Commerce Commission still probing sale of interest rate swaps
The Commerce Commission says it is still working on its investigation into whether interest rate swaps were misleadingly marketed after claims by farmers that they got locked into confusing contracts with excessive break fees.
The commission began its probe in August last year and has received 42 complaints since concerns over the way the financial derivatives were sold first aired in the media, chairman Mark Berry told parliament's primary production select committee.
The swaps allow clients to manage the interest rate exposure on their borrowing and are typically marketed to large corporations and institutions. However, from 2005 banks began marketing them to their rural and commercial clients.
Farmer lobby Federated Farmers was among groups seeking a review by the regulator, saying the instruments were mostly sold to its members from 2007-09, with concerns about them only surfacing in the wake of the global financial crisis.
Fed president Bruce Wills called the swaps "incredibly complicated instruments". Farmers had reported that margins had been changed on fixed term swap rates and that loan contract clauses might have been changed to allow that to happen.
Considerable confusion
"There appears to be considerable confusion about swaps, with them being sold to farmers as though they are fixed rate products," he says. While farmers had to take responsibility for their financial decisions, the lobby group "will not excuse the wilful mis-selling of any product, financial or otherwise".
Not many farmers use swaps and some who do rate them highly, he says.
Labour's primary industries spokesman Damien O'Connor said last week that "the practice of selling complicated finance products to farmers has been far more extensive than previously stated".
"This is a serious issue that needs careful consideration because it has major implications for primary sector financing where debt currently runs at close to $50 billion," he said.
Mr Berry says his investigation's primary aim is to establish whether the swaps were marketed "in ways that may have misled customers as to their true risk, nature and suitability".
The regulator had received a large amount of information from complainants and banks and will shortly widen its inquiries, seeking further information from people who have entered into interest rate swaps.
(BusinessDesk)






















Comments and questions7
Let me guess - all 42 complainants have had the market rates go against them?
I fixed a rate a few years back on my mortgage too and the floating rate is now lower. Should I cry about it to the CC too or is it just the farmers in this country that continually get special treatment?
Hang on, do you honestly believe that bank instuments like interest rate swaps are something similar to just fixing your mortgage?
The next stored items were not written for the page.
/-- One decider (chapters 07, 08). -/
structure Decider where
  st : DecState := .deposed
  cause : Nat := 0
  since : Nat := 0
  claim : Nat := 0
  eligible : Bool := false
  clean : Nat := 0
  started : Bool := false
  loadedAt : Nat := 0
  emm : SMap (Option Emm) := []
  /-- learned entries that a static entry replaced or evicted, each with the last generation whose heads find it (R49, R195) -/
  displaced : List (Nat × Emm) := []
  /-- slots that hold rows of EMM_STATIC in pending state: transaction, row, key and slot (R196) -/
  pend : List (Nat × Nat × Nat × Nat) := []
  /-- heads that were settled before it decided them, and that its lanes still have to decide (R14, R233) -/
  behind : List (Nat × Frame) := []
  full : Bool := false
  learn : List LearnReq := []
  /-- groups of eight banks that are gated (R409), and the group that is waking -/
  gated : Nat := 0
  waking : Option Nat := none
  /-- per lane: records under way, the last head decided, the slots used by marks -/
  lane0 : List InFlight := []
  lane1 : List InFlight := []
  done0 : Nat := 0
  done1 : Nat := 0
  /-- per lane: the last number delivered to the commit stage, and whether a record after it was lost (R234, R241) -/
  got0 : Nat := 0
  got1 : Nat := 0
  gap0 : Bool := false
  gap1 : Bool := false
  /-- golden vectors still to decide, with their numbers; those that passed; and whether the decider takes part in the run (R245, R246) -/
  vecs : List (Nat × Nat) := []
  passed : List Nat := []
  inRun : Bool := false
  /-- the Armature word on the wire, and the ticks of the lanes' last records and of the learn engine's last request (R242) -/
  wire : Option Nat := none
  alive0 : Nat := 0
  alive1 : Nat := 0
  learnAt : Nat := 0
  nullCount : Nat := 0
  nullLane : Nat := 0
  lastNull : Nat := 0
  lastArm : Nat := 0
  armSent : Nat := 0
  hbIn : Nat := 0
  hbArm : Nat := 0
  runs0 : Nat := 0
  runs1 : Nat := 0
  fails0 : Nat := 0
  fails1 : Nat := 0
  lastRun : Nat := 0
  firstFail0 : Nat := 0xFFFF
  firstFail1 : Nat := 0xFFFF
  deriving DecidableEq, Repr

/-! ### Memory (chapter 13) -/

/-- An entry of the merge buffer (R382): block, words written, bytes, and the tick of its first write. -/
structure MergeEntry where
  lba : Nat
  mask : Nat
  data : List Byte
  at_ : Nat
  deriving DecidableEq, Repr

/-- A die: failed or good, its corrections, since when, and the ticks of its corrections within the last second (R378). -/
structure Die where
  failed : Bool := false
  corrected : Nat := 0
  since : Nat := 0
  recent : List Nat := []
  /-- errors that the on-die ECC reported (R374) -/
  odecc : Nat := 0
  deriving DecidableEq, Repr

/-- A row of REMAP_TABLE: 0 free, 1 in use, 2 retired. -/
structure Spare where
  st : Nat := 0
  block : Nat := 0
  since : Nat := 0
  deriving DecidableEq, Repr

/-- A Chisel pass (Table MEM-4); `pos` is the next block. -/
structure Pass where
  cmd : Nat
  first : Nat
  count : Nat
  start : Nat
  pos : Nat
  read : Nat := 0
  untouched : Nat := 0
  corrected : Nat := 0
  corrected2 : Nat := 0
  uncorr : Nat := 0
  poisoned : Nat := 0
  cands : Nat := 0
  full : Bool := false
  dieFailed : Bool := false
  deriving DecidableEq, Repr

/-- Memory state: touched regions, merge buffer (oldest first), dies, poison log (row, block, owner, source, time), remaps and
candidates (block, reason, time; oldest first), passes, summaries, the shares that the previous and the present automatic pass
corrected, and shadow objects under rebuild. -/
structure Mem where
  touched : SMap Bool := []
  merge : List MergeEntry := []
  dies : SMap Die := []
  poisonLog : List (Nat × Nat × Nat × Nat × Nat) := []
  poisonRow : Nat := 0
  spares : SMap Spare := []
  cands : List (Nat × Nat × Nat) := []
  req : Option Pass := none
  auto : Option Pass := none
  autoBase : Option Nat := none
  passSeq : Nat := 0
  summaries : List (Nat × List Byte) := []
  prevCorr : List (Nat × Nat) := []
  curCorr : List (Nat × Nat) := []
  /-- a die was declared failed since the last CHISEL_DONE (R378) -/
  dieNews : Bool := false
  /-- the owner that claimed a block of the system region (R380) -/
  claims : SMap Nat := []
  /-- link blocks of the free lists that a client has written over (R279) -/
  spoiled : List Nat := []
  rebuilds : Nat := 0
  castDirLost : Bool := false
  checkWanted : Bool := false
  /-- row, counter, time of the counters lost, newest first (R451) -/
  lostLog : List (Nat × Nat × Nat) := []
  deriving DecidableEq, Repr

/-! ### Monitors and the Plinth (chapter 15) -/

/-- A monitored value: now, lowest and highest since reset, consecutive findings, and whether it is reported faulty; `warn` and
`cool` count for the warning threshold. -/
structure Mon where
  val : Int := 0
  low : Int := 0
  high : Int := 0
  seen : Bool := false
  bad : Nat := 0
  faulty : Bool := false
  warn : Nat := 0
  cool : Nat := 0
  deriving DecidableEq, Repr

/-- A clock domain: its count in kHz, planned stop, and its state. -/
structure ClockMon where
  khz : Nat := 0
  bad : Nat := 0
  faulty : Bool := false
  stopped : Bool := false
  deriving DecidableEq, Repr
By all means, then 'cry to the CC'... But don't let the door bang you in the a*se on the way out.
The effect is exactly the same.
And tonight I'm going to declare my front lawn a 'drought zone', in the hope that I can apply to the government for special taxpayer assistance to replant it...oops, no that only applies to farmers too...
Blued....very similar. A swap taken and left untouched is the same as a fixed mortgage in all aspects except one, it only hedges the base rate not the bank's margins..they never have. and they never will.
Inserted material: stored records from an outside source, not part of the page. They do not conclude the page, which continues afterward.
-- ==== Sys2Proof/Machine/Knaing.lean ====
section
/-! DEFINITION. The Knaing link: line code, control blocks, width, and the frames it delivers (R15, R108 to R115, R150 to R152,
R219, R226). -/

namespace Sys2Proof.Machine

/-- TB0 to TB3 as TIME values. -/
def baseTimes (s : Sys) : List Nat := (List.range 4).map (fun b => clock s b)

/-! ### Frames from the peer (R15, R152, R219, R226) -/

/-- The learn requests of a frame from the peer, to both deciders (R219, log entry 27). -/
def kngLearn (id src : Nat) (r : Rec) (s : Sys) : Sys :=
  let f := frame s id
  let vid := if r.action = 4 then r.target else r.vidOut
  let smac := field f.bytes 6 6
  let may := flag s (pix (kngFirst s) 9) 4 && cellB s 0x4010 1 vid 2 && decide (1 ≤ vid ∧ vid ≤ 4094)
  if !may then s
  else if smac = 0 ∨ bit smac 40 then learnBump .b Ctr.learnInvalidSmac (learnBump .a Ctr.learnInvalidSmac s)
  else
    let q : LearnReq := { frame := id, key := emmKey 1 vid smac, lag := false, peer := true, target := src, at_ := s.now, verdict := none }
    submitLearn .b q (submitLearn .a q s)

/-- The descriptor of a frame from the peer (Table LAN-7) has come: the record's crc is checked, and the frame is forwarded on the record
from here on, its bytes still to come. -/
def kngBegin (x : List Byte) (s : Sys) : Sys :=
  let n := kngFirst s
  let desc := x.take 64
  let src := byteAt desc 0
  let len := field desc 2 2
  let dec := padRight 48 (desc.drop 16)
  if !crcGood dec then bump Ctr.kngDescCrcDrop (updKng (fun g => { g with asmDrop := true }) s)
  else
    let r := decodeRec dec
    let r := { r with peer := r.peer && decide (3 ≤ r.action) }
    let (h, s) := (List.range 4).foldl (fun (a : List Nat × Sys) _ => let (x, s) := free a.2; (a.1 ++ [x % 65536], s)) ([], s)
    let (id, s) := addFrame { port := n, orig := src, sfd := s.now, bytes := x.drop 64, length := len, bad := decide (len > 10240),
                              tailStomped := bit (byteAt desc 1) 7, knaing := true, gen := s.gen, rsGen := s.rsGen, parsed := some { h16 := h } } s
    commitRec id r (kngLearn id src r (updKng (fun g => { g with rxId := some id }) s))

/-- Bytes of the frame under way: `x` is its descriptor and what has come of it. -/
def kngFeed (x : List Byte) (s : Sys) : Sys :=
  match s.kng.rxId with
  | some id => updFrame id (fun f => { f with bytes := x.drop 64 }) s
  | none => if s.kng.asmDrop ∨ s.kng.asmLost ∨ x.length < 64 then s else kngBegin x s

/-- The frame under way ends: it is counted as an Ethernet frame with FCS, and one that lost a segment ends bad (R152). A frame whose
record failed, or whose descriptor was lost, goes no further. -/
def kngEnd (lost : Bool) (s : Sys) : Sys :=
  match s.kng.asm_ with
  | none => s
  | some x =>
    let n := kngFirst s
    let b := x.drop 64
    let id := s.kng.rxId
    let lost := lost || s.kng.asmLost
    let long := decide (field x 2 2 > 10240)
    let stomped := bit (byteAt x 1) 7
    let s := updKng (fun g => { g with asm_ := none, asmLost := false, rxId := none, asmDrop := false }) s
    let s := if lost then bump Ctr.kngSegLoss s
      else
        let s := if long then bump (Ctr.rxOversize n) s else countGood n b.length s
        bumpIf (stomped && !long) (Ctr.rxStomped n) s
    match id with
    | none => s
    | some id =>
      settleTail id (updFrame id (fun f => { f with bytes := b.take (b.length - 4), fcs := b.drop (b.length - 4), ended := true,
                                                    length := b.length, bad := f.bad || lost, verdict := some (!(f.bad || lost || stomped)) }) s)

/-- Open a frame's reassembly; one that is still open has lost its end. -/
def kngOpen (data : List Byte) (s : Sys) : Sys :=
  kngFeed data (updKng (fun g => { g with asm_ := some data, asmLost := false, rxId := none, asmDrop := false }) (kngEnd true s))

/-- A whole frame from the peer: `desc` is its descriptor, `b` its bytes with the FCS. -/
def kngFrameOp (desc b : List Byte) (lost : Bool) (s : Sys) : Sys := kngEnd lost (kngOpen (desc ++ b) s)

/-- KNAING_FRAME_RX. -/
def kngFrameEffect (desc b : List Byte) (lost : Bool) (s : Sys) : Sys :=
  if flag s 0x2800 1 ∧ s.kng.st = 2 ∧ s.devState = 1 then kngFrameOp desc b lost s else s

/-! ### Link state and width (R113, R115, R151) -/

/-- Declare the link down. -/
def kngDown (s : Sys) : Sys :=
  if s.kng.st ≠ 2 then s
  else
    let s := updKng (fun g => { g with st := 3, txWidth := 0, rxWidth := 0, nextWidth := 0, wantWidth := 0, good := 0, rxBuf := [],
                                       rxSeq := none, rxPend := none }) (kngEnd true s)
    basesWatch (linkDownEffect (kngFirst s) (raise 0x0406 2 (u8b (kngFirst s)) s))

/-- Change the transmit width. Lanes that leave it send idle in Quiet (R115). -/
def kngSetWidth (w : Nat) (s : Sys) : Sys :=
  let old := s.kng.txWidth
  if w = old then s
  else
    let s := updKng (fun g => { g with txWidth := w, nextWidth := w, wantWidth := 0, low := 0 }) s
    let s := (List.range 8).foldl (fun s k =>
      if w ≤ k ∧ k < old then aimLane (kngFirst s + k) .quietIdle (updKngLane k (fun l => { l with idleAt := s.now }) s) else s) s
    let s := updPort (kngFirst s) (fun q => { q with speed := kngCapacity w }) s
    raise 0x0405 0 (u8b old ++ u8b w) (bump Ctr.kngWidthChange s)

/-- Declare the link up: locks on lanes 0 and 1 and four control blocks in a row. -/
def kngUp (s : Sys) : Sys :=
  if s.kng.st = 2 ∨ !flag s 0x2800 1 ∨ !(kngLane s 0).locked ∨ !(kngLane s 1).locked ∨ s.kng.good < 4 then s
  else
    let w := obj s 0x2800 3
    linkUpPort (kngFirst s) (kngCapacity w) false (updKng (fun g => { g with st := 2, txWidth := w, nextWidth := w, rxWidth := w }) s)

/-- The lanes that a width of `w` takes in and that are not Active. -/
def kngAsleep (w : Nat) (s : Sys) : List Nat :=
  ((List.range w).map (kngFirst s + ·)).filter (fun n => (lane s n).power != .active)

/-- Announce a width (R115): the switch falls at least 64 blocks ahead. Lanes that it takes in wake first; from Quiet they are Active by
then, and while one is deeper the announcement waits. -/
def kngAnnounce (w : Nat) (s : Sys) : Sys :=
  let w := max (obj s 0x2800 4) (min w (obj s 0x2800 3))
  if s.kng.st ≠ 2 ∨ w = s.kng.nextWidth then s
  else
    let l := kngAsleep w s
    let deep := l.any (fun n => decide (2 ≤ powerDepth (lane s n).power))
    let s := l.foldl (fun s n => aimLane n .active s) s
    if deep then updKng (fun g => { g with wantWidth := w }) s
    else updKng (fun g => { g with nextWidth := w, wantWidth := 0, switchAt := s.now + (64 * 2048 + 44) / 45 }) s

/-- A raise that waited for its lanes is announced once none is deeper than Quiet. -/
def kngWakes (s : Sys) : Sys :=
  if s.kng.wantWidth = 0 ∨ (kngAsleep s.kng.wantWidth s).any (fun n => decide (2 ≤ powerDepth (lane s n).power)) then s
  else kngAnnounce s.kng.wantWidth (updKng (fun g => { g with wantWidth := 0 }) s)

/-- KNG_WIDTH_SWITCH: at the announced block. -/
def kngSwitchEffect (s : Sys) : Sys :=
  if s.kng.st = 2 ∧ s.kng.nextWidth ≠ s.kng.txWidth ∧ s.kng.switchAt ≤ s.now then kngSetWidth s.kng.nextWidth s else s

/-- Bytes that wait for the link. -/
def kngWaiting (s : Sys) : Nat := ((queuedFor s (kngFirst s)).map (fun c => c.2.counted)).foldl (· + ·) 0

/-- Frames waiting beyond 64 KiB double the width at once (R115). -/
def kngWatch (s : Sys) : Sys :=
  let s := kngWakes s
  if s.kng.st = 2 ∧ flag s 0x2800 5 ∧ s.kng.wantWidth = 0 ∧ kngWaiting s > 65536 then kngAnnounce (2 * s.kng.txWidth) s else s

/-- One Maquette period of the width rules (R115): the load of the period in percent of a capacity. -/
def kngPeriod (window : Bool) (s : Sys) : Sys :=
  let sent := count s (Ctr.txOctets (kngFirst s))
  let bits := (sent - s.kng.octets) * 8
  let s := updKng (fun g => { g with octets := sent }) s
  if s.kng.st ≠ 2 ∨ !flag s 0x2800 5 then s
  else
    let w := s.kng.txWidth
    let atMost (w pct : Nat) : Nat := kngCapacity w * 1024 * pct / 100
    if window then kngAnnounce (obj s 0x2800 3) s
    else if bits > atMost w (obj s 0x2800 0x0B) then kngAnnounce (2 * w) (updKng (fun g => { g with low := 0 }) s)
    else if bits < atMost (w / 2) (obj s 0x2800 0x0A) then
      let s := updKng (fun g => { g with low := g.low + 1 }) s
      if s.kng.low ≥ 8 then kngAnnounce (w / 2) (updKng (fun g => { g with low := 0 }) s) else s
    else updKng (fun g => { g with low := 0 }) s

/-- KNG_HEADER_LOCK (R111): the headers that the receiver found at 1,024-bit spacing; four good ones in a row lock it. -/
def kngLockEffect (k : Nat) (headers : List Nat) (s : Sys) : Sys :=
  if !flag s 0x2800 1 ∨ obj s 0x2800 3 ≤ k ∨ headers.length < 4 ∨ !(headers.drop (headers.length - 4)).all headerGood then s
  else
    let s := updKngLane k (fun l => { l with locked := true, failed := false, seen := 0, bad := 0, seq := headers.getLast?.map (fun h => bits h 20 9) }) s
    kngUp (updLane (kngFirst s + k) (fun l => { l with link := if s.kng.st = 2 then 3 else 2, cdr := true, signal := true }) s)

/-- The largest width whose lanes are all healthy: locked, and not failed for their skew. -/
def kngHealthy (s : Sys) : Nat := ([8, 4, 2].find? (fun w => (List.range w).all (fun k => (kngLane s k).locked && !(kngLane s k).failed))).getD 2

/-- A lane fails: 0 or 1 takes the link down, another inside the width narrows it (R113, R115). -/
def kngLaneFails (k : Nat) (s : Sys) : Sys :=
  if k ≤ 1 then kngDown (updKng (fun g => { g with good := 0 }) s)
  else if s.kng.st = 2 ∧ k < s.kng.txWidth then kngSetWidth (min s.kng.txWidth (kngHealthy s)) s
  else s

/-- KNG_LOCK_LOSS (R111). -/
def kngLockLossEffect (k : Nat) (s : Sys) : Sys :=
  if !(kngLane s k).locked then s
  else
    let s := bump (Ctr.kngLockLoss (kngFirst s + k)) (updKngLane k (fun l => { l with locked := false, seen := 0, bad := 0, seq := none }) s)
    kngLaneFails k (updLane (kngFirst s + k) (fun l => { l with link := 0, cdr := false }) s)

/-- KNG_HEARTBEAT_MISS (R113): 4.096 µs without a new heartbeat. -/
def kngHeartbeatEffect (s : Sys) : Sys :=
  if s.kng.st = 2 ∧ s.kng.hbAt + 5120 ≤ s.now then bump Ctr.kngHeartbeatMiss (kngDown s) else s

/-- KNG_IDLE_LANE_DEEP (R115): 64 ms of idle outside the width. -/
def kngIdleDeepEffect (k : Nat) (s : Sys) : Sys :=
  if flag s 0x2800 1 ∧ s.kng.txWidth ≤ k ∧ k < obj s 0x2800 3 ∧ (kngLane s k).idleAt + 64 * Config.ticksPerMs ≤ s.now
      ∧ !laneHeld s (kngFirst s + k) then
    aimLane (kngFirst s + k) .deep s
  else s

/-! ### Control blocks (R113, R114, Table LAN-8) -/

/-- KNG_CONTROL_BLOCK_TX: a control block on the lowest active lane. While the link aligns it announces the width at which it will come
up. -/
def kngControlTxEffect (s : Sys) : Sys :=
  if !flag s 0x2800 1 ∨ s.devState = 3 then s
  else
    let g := s.kng
    let ts := baseTimes s
    let b := u32b (g.hbTx + 1) ++ (ts.map timeb).flatten ++ (g.arrive.map timeb).flatten ++ u16b g.arriveSeq
      ++ u8b (if g.nextWidth = 0 then obj s 0x2800 3 else g.nextWidth) ++ u8b 0
      ++ u16b (kngSeq g.switchAt) ++ Config.serial ++ u16b 0
    kngSendBlock 2 0 (kngSeq s.now) b
      (updKng (fun g => { g with hbTx := (g.hbTx + 1) % 2 ^ 32, lastCtl := b, sent := (kngSeq s.now, ts) :: g.sent.take 7, txBlocks := [] }) s)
Guts of the problem is farmers took them at high levels, as well as doing the same with fixed rate term loans, and had a big opportunity loss with them, the same as they did with fixed rate term loans
Best claim to be a dumb farmer and claim you didn't understand fixed means fixed ...can't blame them for giving it a go. The problem for them now is, the ones truly dumb on it will go back to using fixed rate term loans being scared of swaps, and start locking in for the bank the biggest bank margins (thanks to record funding costs banks are exposed to) that have been around for years...
Dumb is dumb, I guess, but to be fair to them, many of their accountants are even lazier and been guided by the publicity and haven't bothered to check the facts.
The problem is that some of the bankers who were made by their masters to sell them,didn't understand them.
The first banker to introduce me to them told that.
And as a Treasury-based banker said to me one day: "the colleague sitting in the chair next to me got it wrong when he fixed his house mortgage."
A discusion with a Treasury banker on how they arranged a large farm mortgage. We put a dollar each way...one-third on caps,one-third on swaps and one-third on fixed.
Hang on a minute. First, unless you ate literally broke, you don't get handouts - in Northland during the last drought 16 out of 2000+ got one and you can bet they were on the way out. Go to the MSD website and check the criteria. Read this to see what a drought declaration means - http://www.fedfarm.org.nz/publications/media-releases/article.asp?id=546.
As for swaps, Bruce Wills is clear misselling is bad but making a duff business decision is absolutely no defence - Bruce's release is here and is worth reading. http://www.fedfarm.org.nz/publications/media-releases/article.asp?id=545
The problem with these instruments is that they allowed the bank to change the rules to their benefit but not the farmers. So it was always going to be the bank that won. Like going to the casino and putting your money on the black jack table only to find the casino changes the rule when it appears that you are going to win.
Bank in the UK are up for BIllions for doing tha same thing.